# Building your own 1911?



## RightTurnClyde (Oct 24, 2007)

It just occurred to me that a fun project might be to build my own 1911. Can anyone suggest some books or other good resources to get me pointed in the right direction and get a feel for what is involved?

Better yet, anyone here done it themselves? I've heard it's cheaper and you can end up with a very nice piece in the end. (I imagine it all depends on the parts you buy, yes?)

Thanks in advance.


----------



## Baldy (Jun 21, 2006)

You have to have this one. It's the best. Good luck.:smt1099

http://www.amazon.com/Colt-45-Autom...=sr_1_1?ie=UTF8&s=books&qid=1240638523&sr=1-1


----------



## DevilsJohnson (Oct 21, 2007)

Baldy said:


> You have to have this one. It's the best. Good luck.:smt1099
> 
> http://www.amazon.com/Colt-45-Autom...=sr_1_1?ie=UTF8&s=books&qid=1240638523&sr=1-1


+1 on that book. It's a good one.
I bouht a DVD a while back called "Clark Custom Guns Video "Customizing the 1911 for Bullseye, IPSC, Self-Defense & Improved Accuracy"

DVD It has some pretty neat stuff to build one up of start from scratch. That video helped me a lot. I still watch it from time to time.

Midway Link to DVD


----------



## RightTurnClyde (Oct 24, 2007)

Thanks guys. Upon further investigation, it looks like building one from scratch is biting off a little more than I can chew at this time. I guess I was dreaming when I thought you could just buy the parts and slap it together.

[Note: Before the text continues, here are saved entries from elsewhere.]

-- ==== Sys2Proof/Laws/Ops.lean ====
section
/-! SUPPORT. How computations of a meaning run, what issuing one answers, and one lemma per shared operation: operands, results, registers, the wait point. -/
namespace Sys2Proof.Machine

section Monad
variable {α β : Type}

@[simp] theorem go_pure (a : α) (s : State) : (pure a : M α).go s = (.ok a, s) := rfl

/-- One computation after another. -/
@[simp] theorem go_bind (m : M α) (f : α → M β) (s : State) :
    (m >>= f).go s = match m.go s with
      | (.ok a, s') => (f a).go s'
      | (.error e, s') => (.error e, s') := by
  simp only [M.go, bind, ExceptT.bind, ExceptT.mk, ExceptT.run, StateT.run, StateT.bind, ExceptT.bindCont]
  cases m s with | mk r s' => cases r <;> rfl

/-- A function of a computation's answer. -/
@[simp] theorem go_map (f : α → β) (m : M α) (s : State) :
    (f <$> m).go s = match m.go s with
      | (.ok a, s') => (.ok (f a), s')
      | (.error e, s') => (.error e, s') := by
  rw [show f <$> m = m >>= fun a => pure (f a) from map_eq_pure_bind f m, go_bind]
  rfl

@[simp] theorem go_throw (e : Stop) (s : State) : (throw e : M α).go s = (.error e, s) := rfl
@[simp] theorem go_stall (s : State) : (stall : M α).go s = (.error .stall, s) := rfl
@[simp] theorem go_trap (c v : Nat) (s : State) : (trap c v : M α).go s = (.error (.trap c v 0), s) := rfl
@[simp] theorem go_get (s : State) : (get : M State).go s = (.ok s, s) := rfl
@[simp] theorem go_set (t s : State) : (set t : M PUnit).go s = (.ok ⟨⟩, t) := rfl
@[simp] theorem go_me (s : State) : me.go s = (.ok s.me, s) := rfl
@[simp] theorem go_curId (s : State) : curId.go s = (.ok s.cur, s) := rfl
@[simp] theorem go_upd (f : State → State) (s : State) : (upd f).go s = (.ok (), f s) := rfl
@[simp] theorem go_updMe (f : Ctx → Ctx) (s : State) : (updMe f).go s = (.ok (), s.updMe f) := rfl
@[simp] theorem go_trapIf (b : Bool) (c v : Nat) (s : State) :
    (trapIf b c v).go s = if b then (.error (.trap c v 0), s) else (.ok (), s) := by cases b <;> rfl
@[simp] theorem go_ite (p : Prop) [Decidable p] (a b : M α) (s : State) :
    (if p then a else b).go s = if p then a.go s else b.go s := by split <;> rfl
@[simp] theorem go_readX (a : Src) (s : State) : (readX a).go s = (.ok (s.me.getX a.r.toNat), s) := rfl
@[simp] theorem go_writeX (d : Reg) (v : Word) (s : State) :
    (writeX d v).go s = (.ok (), s.updMe fun c => c.setX d.toNat v) := rfl
@[simp] theorem go_advance (s : State) : advance.go s = (.ok (), s.updMe Ctx.advance) := rfl
@[simp] theorem go_transfer (t : Nat) (s : State) : (transfer t).go s = (.ok (), s.updMe fun c => c.goto t) := rfl
@[simp] theorem go_raise (fl : Nat) (s : State) :
    (raise fl).go s = (.ok (), s.updMe fun c => { c with fcsr := c.fcsr ||| fl }) := rfl
@[simp] theorem go_scalarAddr (a : Src) (off : BitVec 24) (s : State) :
    (scalarAddr a off).go s = (.ok (s.me.getX a.r.toNat + off.signExtend 64).toNat, s) := rfl
@[simp] theorem go_notHandler (s : State) :
    notHandler.go s = if s.cur.isHandler then (.error (.trap Cause.handlerBlock 0 0), s) else (.ok (), s) := by
  simp [notHandler]
@[simp] theorem go_notService (s : State) :
    notService.go s = if isSvc s.cur.core then (.error (.trap Cause.badTarget 0 0), s) else (.ok (), s) := by
  simp [notService]
@[simp] theorem go_notErg (op : Nat) (s : State) :
    (notErg op).go s = if s.me.ergBit && !s.me.trapBit then (.error (.trap Cause.ergState (5 + op * 256) 0), s)
      else (.ok (), s) := by
  simp [notErg]
@[simp] theorem go_acquireM (sc g : Nat) (s : State) :
    (acquireM sc g).go s = (.ok (), s.acquire (s.me.l1s s.cur.core) sc g) := rfl

end Monad

/-! ### Operands (R79, R80, R372) -/

/-- Operands that are there. -/
theorem go_operands {s : State} {srcs dsts : List Opd} (h : s.OpsReady srcs dsts) :
    (operands srcs dsts).go s = (.ok (), s) := by
  obtain ⟨h1, h2, h3, h4⟩ := h
  simp only [operands, go_bind, go_get, h1, h2, h3]
  cases hl : srcs.any Opd.isLast <;> simp_all

/-- A failed source traps with its cause, address and mask. -/
theorem go_operands_failed {s : State} {srcs dsts : List Opd} {c v k : Nat} (h : s.me.failedSrc srcs = some (c, v, k)) :
    (operands srcs dsts).go s = (.error (.trap c v k), s) := by
  simp [operands, h]

/-- An operand that is still empty makes the instruction wait. -/
theorem go_operands_waits {s : State} {srcs dsts : List Opd} (h : s.me.failedSrc srcs = none)
    (hw : (s.me.waitsSrc srcs || s.me.waitsDst dsts) = true) : (operands srcs dsts).go s = (.error .stall, s) := by
  simp only [operands, go_bind, go_get, h, hw, Bool.true_or, if_true, go_stall]

/-- Everything that reading operands can do: it changes nothing. -/
theorem go_operands_state (s : State) (srcs dsts : List Opd) : ((operands srcs dsts).go s).2 = s := by
  simp only [operands, go_bind, go_get]
  split <;> simp
  split <;> simp

/-- No operand at all. -/
theorem State.opsReady_nil (s : State) : s.OpsReady [] [] := ⟨rfl, rfl, rfl, by simp⟩

/-! ### Issuing (R366) -/

variable {m : M Unit} {s t : State}

/-- A meaning that ends. -/
theorem issue_ok (h : m.go s = (.ok (), t)) : issue m s = .next (t.updMe Ctx.done) := by simp [issue, h]

/-- A meaning that traps; the trap of an erg waits for what hand-back waits for (R343). -/
theorem issue_trap {c v k : Nat} (h : m.go s = (.error (.trap c v k), t)) :
    issue m s = .next (s.traps t c v k) := by simp [issue, h, State.traps]

/-- A meaning that waits leaves everything as it was. -/
theorem issue_stall (h : m.go s = (.error .stall, t)) : issue m s = .next { s with waited := true } := by simp [issue, h]

/-- A meaning that sleeps. -/
theorem issue_sleep {w : Wait} (h : m.go s = (.error (.sleep w), t)) :
    issue m s = .next (t.updMe fun c => c.sleeps w) := by simp [issue, h]

/-- Issuing always answers a next state. -/
theorem issue_next (m : M Unit) (s : State) : ∃ t, issue m s = .next t := by
  unfold issue
  split <;> exact ⟨_, rfl⟩

/-! ### Shapes of register instructions -/

/-- One register from two (R209, R210). -/
theorem issue_binary {d : Reg} {a b : Src} (f : Word → Word → Word) (h : s.OpsReady [srcX a, srcX b] [dstX d]) :
    issue (binary d a b f) s = .next (s.writes d (f (s.me.getX a.r.toNat) (s.me.getX b.r.toNat))) := by
  simp [binary, issue, go_operands h, State.writes, State.ends]

/-- One register from one (R211, R212). -/
theorem issue_unary {d : Reg} {a : Src} (f : Word → Word) (h : s.OpsReady [srcX a] [dstX d]) :
    issue (unary d a f) s = .next (s.writes d (f (s.me.getX a.r.toNat))) := by
  simp [unary, issue, go_operands h, State.writes, State.ends]

/-- One register from none (R213). -/
theorem issue_constant {d : Reg} (v : State → Word) (h : s.OpsReady [] [dstX d]) :
    issue (constant d v) s = .next (s.writes d (v s)) := by
  simp [constant, issue, go_operands h, State.writes, State.ends]

/-! ### Waiting for earlier accesses (R156, R393) -/

/-- Nothing is outstanding. -/
theorem go_performed (h : s.unperformed s.me.uid = false) : performed.go s = (.ok (), s) := by
  simp [performed, h]

/-- A wait point with nothing due. -/
theorem go_waitPoint (h : s.Quiet) : waitPoint.go s = (.ok (), s) := by
  simp [waitPoint, go_performed h.1, h.2, firstReport]

/-- Accesses that are not held on their way. -/
theorem go_wayGate {l : List (Nat × Nat × Nat)} (h : s.WayFree l) : (wayGate l).go s = (.ok (), s) := by
  have h' : l.any (fun a => s.heldBack a.1 a.2.1 a.2.2) = false := by simpa [State.WayFree] using h
  simp [wayGate, h']

/-- What waits for its way asks for the recalls that it needs, and changes nothing else: it tries again, or sleeps until a page comes back. -/
theorem go_waitLacks {α : Type} (s : State) (l : List (Option Nat)) :
    (waitLacks l : M α).go s = (.error .stall, s.askRecalls l) ∨
      ∃ page, (waitLacks l : M α).go s = (.error (.sleep (.recallOf page)), s.askRecalls l) := by
  simp only [waitLacks, go_bind, go_upd, go_get]
  cases h : (l.filterMap id).find? fun p => ((s.askRecalls l).lease p).recalled.isSome with
  | none => exact .inl (by simp)
  | some p => exact .inr ⟨p, by simp⟩

/-- Everything that the way of accesses can do: go on, or wait with the recalls that it needs asked for. -/
theorem go_wayGate_cases (s : State) (l : List (Nat × Nat × Nat)) :
    (wayGate l).go s = (.ok (), s) ∨ ∃ r, (wayGate l).go s = (.error .stall, s.askRecalls r) ∨
      ∃ page, (wayGate l).go s = (.error (.sleep (.recallOf page)), s.askRecalls r) := by
  by_cases h : (l.any fun a => s.heldBack a.1 a.2.1 a.2.2) = true
  · exact .inr ⟨_, by simpa [wayGate, h] using go_waitLacks (α := Unit) s _⟩
  · exact .inl (by simp [wayGate, h])

/-- An access that nothing holds back is within reach. -/
theorem reach_open {core pa n : Nat} (h : s.heldBack core pa n = false) : s.reach core pa n = s := by
  simp only [State.heldBack, Bool.or_eq_false_iff, Bool.and_eq_false_iff] at h
  have h2 : ¬ (pa / 2 ^ 49 % 8 = 0 ∧ s.lentPage pa = true) := by
    rintro ⟨a, b⟩
    rcases h.2 with h | h <;> simp_all
  simp only [State.reach, Bool.and_eq_true, decide_eq_true_eq, h2, if_false, h.1]
  rfl

/-- Traffic that crosses no failed edge goes on. -/
theorem cross_open {a b : Nat} (h : s.edgeHeld a b = false) : s.cross a b = s := by simp [State.cross, h]

/-- A step that lacks nothing happens. -/
theorem whole_done {f : State → State} (h : (f s).lacks = s.lacks) : s.whole f = f s := by simp [State.whole, h]

/-- A step that lacks something leaves the state as it is, but for the recalls that it asks for. -/
theorem whole_waits {f : State → State} (h : (f s).lacks ≠ s.lacks) : s.whole f = s.askRecalls (f s).lacks := by
  simp [State.whole, h]

/-- Everything that a recall changes: the page's record, and the traffic to its grantee. -/
theorem askRecall_frame (s : State) (page : Nat) :
    { s.askRecall page with leases := s.leases, out := s.out } = s := by
  unfold State.askRecall
  dsimp only
  split
  · split
    · rfl
    · simp_all [State.sendGrant, State.setLease]
  · rfl

/-- A release once everything is performed and its homes can be reached. -/
theorem go_releaseM (sc g : Nat) (h : s.MayRelease sc g) :
    (releaseM sc g).go s = (.ok (), s.release (s.me.l1s s.cur.core) sc g) := by
  obtain ⟨h1, h2⟩ := h
  by_cases hs : 1 ≤ sc <;> simp [releaseM, go_performed h1, hs]
  simp [go_wayGate (h2 hs)]

end Sys2Proof.Machine
end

I think I might instead look into buying an "entry level" 1911 and maybe make some customizations later on.


----------



## gmaske (Jan 7, 2008)

The above mentiond book is what I have and it is full of information. It was a huge help when I spruced up my Para LTC. I've been moving in the same direction on thinking on building one also. As to saving money I'm not so sure if you go for top quality parts but if you do your part you will end up with a sweet piece. Another thing about it is you can spred the cost out over time a bit. The little I've dug in to it I have found that you can order some pretty raw frames and slides for fairly cheap or you can get frames and slides that have been factory fit for a bit more. Once you read through that book you will realise that there is a lot of precision fitting that really should be done on a milling machine to really do it right. The prefit frame and slide combo starts to look real atractive. If I can get the cash together and get a FFL to order it for me I'll go for it.


----------



## cruzthepug (Mar 16, 2008)

I've got a frame ordered to build a 1911. I already had the slide and sent it to have the frame fitted, $60 for fitting, and I think it's well worth it. Hopefully they will finish up their work and ship by the end of the week. :mrgreen:


----------



## RightTurnClyde (Oct 24, 2007)

gmaske said:


> The above mentiond book is what I have and it is full of information. It was a huge help when I spruced up my Para LTC. I've been moving in the same direction on thinking on building one also. As to saving money I'm not so sure if you go for top quality parts but if you do your part you will end up with a sweet piece. Another thing about it is you can spred the cost out over time a bit. The little I've dug in to it I have found that you can order some pretty raw frames and slides for fairly cheap or you can get frames and slides that have been factory fit for a bit more. Once you read through that book you will realise that there is a lot of precision fitting that really should be done on a milling machine to really do it right. The prefit frame and slide combo starts to look real atractive. If I can get the cash together and get a FFL to order it for me I'll go for it.


Yeah, I was looking at some of those Pre-fit frame/slide kits. Isn't there still quite a bit of work to do after that? Polishing and/or milling all the other small internal parts?


----------